D’un côté, les Etats-Unis prévoient d’envoyer par-delà les nuages leurs premiers « voyageurs de l’espace » dans deux ans.
De l’autre, les premiers touristes galactiques européens pourront accomplir le voyage en 2012.
Que devront faire les nantis désireux d’aller admirer un clair de Terre?
Ils devront s’adresser à l’une des cinq agences de voyage partenaires de Virgin Galactic, firme de tourisme spatial.
Puis ils débourseront 200 000 dollars pour pouvoir s’élever à 110 kilomètres d’altitude pendant environ une heure et demie.
D’autres agences, dont une filiale japonaise, proposent un voyage de 6 jours et 4 nuits en apesanteur, à 100 km d’altitude.
Le prix du billet n’est pas précisé. Dommage, ça fait un joli petit Noël.
Et comme, lorsqu’il s’agit de réaliser de juteuses affaires, l’imagination de certains est débordante, la société Celesis s’est, elle, spécialisée dans les funérailles spatiales.
Les cendres de 150 défunts ont déjà été déversées dans l’univers.
Alors que, sur notre bonne vieille Terre, les discours sont de plus en plus alarmants, nous pressant de lutter contre la pollution qui abîme notre planète, alors que l’on nous conseille de préférer le train à l’avion, de laisser les voitures au garage dès que possible, d’autres humains développent donc une manière de dépenser un argent fou et une énergie colossale uniquement pour qu’une poignée de riches capricieux puissent s’offrir des sensations fortes.
Je n’ose même pas penser au discours de ceux qui en reviennent.
Jusqu’ici, nous avions droit à ceux qui ont « fait » l’Australie, la Thaïlande, l’Egypte etc… et qui le racontent à qui veut l’entendre sans réaliser que, dans leur public choisi, certains ne pourront peut-être jamais dépasser les frontières de leur région, faute de moyens.
Maintenant, il faudra donc endurer les récits des richissimes voyageurs de l’Espace.
J’avais rencontré et écouté Claude Nicollier, merveilleux astronaute suisse, qui a navigué dans l’espace dans le cadre, lui, de son travail,
Cet homme modeste, érudit et passionnant, avait un discours à la fois scientifique et humain.
Son aventure, il en parlait avec des mots qui la rendaient exceptionnelle.
Elle avait un sens, était utilisée pour la recherche, l’avancement de la sciences.
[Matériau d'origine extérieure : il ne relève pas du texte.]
/-- R70, R361 to R366, R374, R375, R415: SIGNATURE_DONE, AUDIT_VERIFY_DONE and REPAIR_REPLICA_TIMEOUT, each in its last slot and before
it. -/
def Obligations.SealEngine : Prop :=
  ∀ (s : State) (dt : Nat), s.dev.pw.powered = true →
    let d := s.after dt
    let ks := d.ks
    let runs := d.pw.mode.timetabled = true ∧ d.pw.mode ≠ .store ∧ d.pl.locked = false
    let signed := runs ∧ 2880000 ≤ ks.sigDone + d.sliceSlots (d.now + 1)
    let checked := runs ∧ ks.active = none ∧ 4320000 ≤ ks.auditDone + d.sliceSlots (d.now + 1)
    (¬ signed ∨ ks.active = none → exec (.signatureDone dt) s = .next (s.withDev d))
    ∧ (∀ i, signed → ks.active = some (.record i) → i < ks.recs.length → i ∉ ks.queue →
      ∃ t, exec (.signatureDone dt) s = .next t ∧ t.pending = s.pending
        ∧ (t.dev.slotRec i).state = .local' ∧ (t.dev.slotRec i).seq = (d.slotRec i).seq
        ∧ (t.dev.slotRec i).members = []
        ∧ t.dev.ks.sealedCnt = min 16383 (ks.sealedCnt + 1) ∧ t.dev.ks.sealFree = ks.sealFree + 1
        ∧ (∃ sig, t.dev.ks.lastSig = some ((d.slotRec i).seq, sig))
        ∧ (∀ j q, ks.attests = [] → ks.queue = j :: q →
          t.dev.ks.active = some (.record j) ∧ t.dev.ks.queue = q
          ∧ (j < ks.recs.length → (t.dev.slotRec j).state = .sealing))
        ∧ (ks.attests = [] → ks.queue = [] → Memory.wf d.ar.mem = true → d.writeHeld (d.trailerBase i + 56) = false →
          t.dev.rawGet (d.trailerBase i + 56) = encodeWord 0x3A51#14))
    ∧ (∀ p ws dest, signed → ks.active = some (.attest p ws dest) →
      ∃ t, exec (.signatureDone dt) s = .next t ∧ t.pending = s.pending ∧ t.dev.cmd p = none
        ∧ t.dev.ks.sealedCnt = ks.sealedCnt ∧ t.dev.ks.lastSig = ks.lastSig
        ∧ (ks.attests = [] → ks.queue = [] → Memory.wf d.ar.mem = true →
            (∀ i, i < 37 → d.writeHeld (dest + 18 + i) = false) → ∀ i w, (signWords ws)[i]? = some w →
          t.dev.rawGet (dest + 18 + i) = encodeWord w))
    ∧ (∀ n ws, signed → ks.active = some (.replica n ws) → n < ks.tallies.length →
      ∃ t, exec (.signatureDone dt) s = .next t ∧ t.pending = s.pending
        ∧ t.dev.tally n = { d.tally n with lastReplica := replicaValue ws, lastReplicaAt := some d.now }
        ∧ (∀ k, k ≠ n → t.dev.tally k = d.tally k))
    ∧ (¬ checked ∨ d.auditFrom ks.audit = none → exec (.auditVerifyDone dt) s = .next (s.withDev d))
    ∧ (∀ i, checked → d.auditFrom ks.audit = some i →
      ∃ t, exec (.auditVerifyDone dt) s = .next t ∧ t.pending = s.pending
        ∧ t.dev.ks.audit = (d.auditFrom ((i + 1) % ks.slots)).getD i
        ∧ (t.dev.slotRec i = d.slotRec i ∨ t.dev.slotRec i = { d.slotRec i with state := .mismatch })
        ∧ (∀ k, k ≠ i → t.dev.slotRec k = d.slotRec k)
        ∧ (∀ a, d.pw.mode ≠ .replay → (d.slotRec i).state ≠ .mismatch → i < ks.recs.length →
            ((d.slotBase i ≤ a ∧ a < d.slotBase i + (ks.wRec - 64)) ∨ (d.trailerBase i ≤ a ∧ a < d.trailerBase i + 64)) →
            (d.checkAt a).out = .uncorrectable →
          (t.dev.slotRec i).state = .mismatch ∧ t.dev.ks.mismatch = min 16383 (ks.mismatch + 1)))
    ∧ (∀ r, ks.repair = some r → r.tick + 64 ≤ d.ck.tick →
      ∃ t, exec (.repairReplicaTimeout dt) s = .next t ∧ t.pending = s.pending
        ∧ t.dev.ks.repair = (d.team[r.member + 1]?).map (fun _ =>
          { slot := r.slot, member := r.member + 1, tick := d.ck.tick })
        ∧ t.dev = { d with ks := { ks with repair := t.dev.ks.repair }, rg := t.dev.rg })
    ∧ (ks.repair = none ∨ (∃ r, ks.repair = some r ∧ d.ck.tick < r.tick + 64) →
      exec (.repairReplicaTimeout dt) s = .next (s.withDev d))

/-! ### The tick -/

/-- R22 steps 1 and 2, R73 to R75, R78, R79, R403, R462: TICK_BOUNDARY. What falls due before slot 0 of the tick that begins comes before
it. -/
def Obligations.TickBoundaries : Prop :=
  ∀ (s : State), s.dev.pw.powered = true →
    let d := s.after 0
    let e := d.toBoundary
    let ck := e.ck
    (d.ck.running = false → exec .tickBoundary s = .next (s.withDev d))
    ∧ (d.ck.running = true → ck.running = true → e.pw.mode.timetabled = true → e.pw.mode ≠ .replay →
        e.lb.replayDue = false →
      ∃ t, exec .tickBoundary s = .next t ∧ t.pending = s.pending
        ∧ t.dev.ck.tick = (ck.setTick.getD (ck.tick + 1)) % 2 ^ 56 ∧ t.dev.ck.slot = 0 ∧ t.dev.ck.running = true
        ∧ t.dev.ck.curLen
          = (if ck.source = 0 ∨ (ck.matched = false ∧ ck.matchedNext = false) then ck.lenReg else ck.nextLen.getD ck.lenReg)
        ∧ t.dev.ck.prevLen = ck.curLen ∧ t.dev.ck.nextLen = none
        ∧ t.dev.ck.deadline = t.dev.ck.curLen - ck.intakeLead
        ∧ t.dev.ar.rate = e.ar.rateSh ∧ (∀ n, n < 64 → (t.dev.src n).mask = (e.src n).maskSh)
        ∧ (∀ k, (t.dev.chan k).acktoEff = (e.chan k).ackto)
        ∧ t.dev.rg.needA = e.rg.needASh ∧ t.dev.rg.needB = e.rg.needBSh
        ∧ t.dev.pw.wakeEn = e.pw.wakeEnSh ∧ t.dev.lb.scope = e.lb.scopeSh
        ∧ t.dev.hn.auditTick = t.dev.ck.tick % 16384
        ∧ t.dev.hn.auditSum = (t.dev.hn.audit.foldl (fun x w => x ^^^ w) (wd t.dev.hn.auditTick)).toNat
        ∧ t.dev.pw.mode = e.pw.mode ∧ t.dev.now = d.now + (d.ck.curLen - d.ck.slot))

/-- R27, R64 to R67, R129, R144, R277: URGENT_CHECK_POINT. -/
def Obligations.CheckPoints : Prop :=
  ∀ (s : State) (dt : Nat), s.dev.pw.powered = true →
    let d := s.after dt
    (d.pw.mode.timetabled = false ∨ d.ck.slot % 64 ≠ 0 ∨ d.ck.lastCheck = some d.now →
      exec (.urgentCheckPoint dt) s = .next (s.withDev d))
    ∧ (d.pw.mode.timetabled = true → d.ck.slot % 64 = 0 → d.ck.lastCheck ≠ some d.now →
      ∃ t, exec (.urgentCheckPoint dt) s = .next t ∧ t.pending = s.pending
        ∧ (d.pfail = true → d.ck.active = .run ∨ d.ck.active = .hold → d.keelSilent = false →
          t.dev.pw.mode = .store ∧ t.dev.ck.active = .store ∧ t.dev.cmd .a = none ∧ t.dev.cmd .b = none
          ∧ t.dev.kl.seqStart = some d.now ∧ t.dev.sameMemory d)
        ∧ (d.pfail = false → d.pw.mode = .run → d.pl.limpDue = none → d.pl.freezeReq ≠ [] →
          t.dev.pw.mode = .hold ∧ t.dev.ck.active = .hold ∧ t.dev.pl.freezeReq = [] ∧ t.dev.hn.trigger = none
          ∧ t.dev.ck.lastCheck = some d.now ∧ t.dev.pk.frz = some d.ck.tick ∧ t.dev.pk.fixAt = some (d.now + 5)
          ∧ t.dev.pl.freezing = d.pl.freezeReq)
        ∧ (d.pfail = false → d.pw.mode = .run → d.pl.limpDue = none → d.pl.freezeReq = [] →
            d.hn.trigger = none → d.pl.leaveReq = [] → d.pl.svcReq = [] → d.pl.sleepReq ≠ [] →
          t.dev.pw.mode = .retain ∧ t.dev.pw.retainEntry = true ∧ t.dev.ck.running = false ∧ t.dev.ck.active = .none
          ∧ t.dev.pl.sleepReq = [] ∧ t.dev.cmd .a = none ∧ t.dev.cmd .b = none))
Ces touristes, eux, qu’apporteront-ils, si ce n’est une pollution indécente et un gaspillage d’argent destiné uniquement à leur permettre de voir la Terre depuis en haut?
Outre le côté indécent de la chose, je crois profondément que certains domaines doivent restés inaccessibles.
Claude Nicollier et ses collègues ont étudié, travaillé des années pour se préparer à la conquête spatiale.
Ce sont tous des gens bardés de diplômes, pointus dans leurs domaines.
Ces « touristes » nouveau genre, eux, se contentent d’être riches et d’en profiter.
Ceux qui sont déjà partis (parce que cela se fait déjà depuis 2002!) expliquent qu’ils ont voulu réaliser un rêve.
Un rêve…
Certains n’ont d’autres rêves que de pouvoir manger tous les jours et d’avoir un toit pour la nuit.
Alors le rêve d’aller dans l’espace… oui, à mes yeux, c’est une obscénité.
Ah tiens, j’oubliais.
Comme les vols vont se multiplier, mathématiquement parlant, les accidents augmenteront eux-aussi.
Ce qui sera du pain béni pour les journaux télévisés et autres, qui détailleront longuement ce type de « catastrophes ».
Pardon d’avance: à la première navette touristique qui ne reviendra pas, je n’aurai pas le coeur brisé.
Même si les explosions de Challenger ou de Columbia m’avaient peinée, elles…
Parce que, encore une fois, celles et ceux qui étaient à bord ne s’y trouvaient pas par caprice.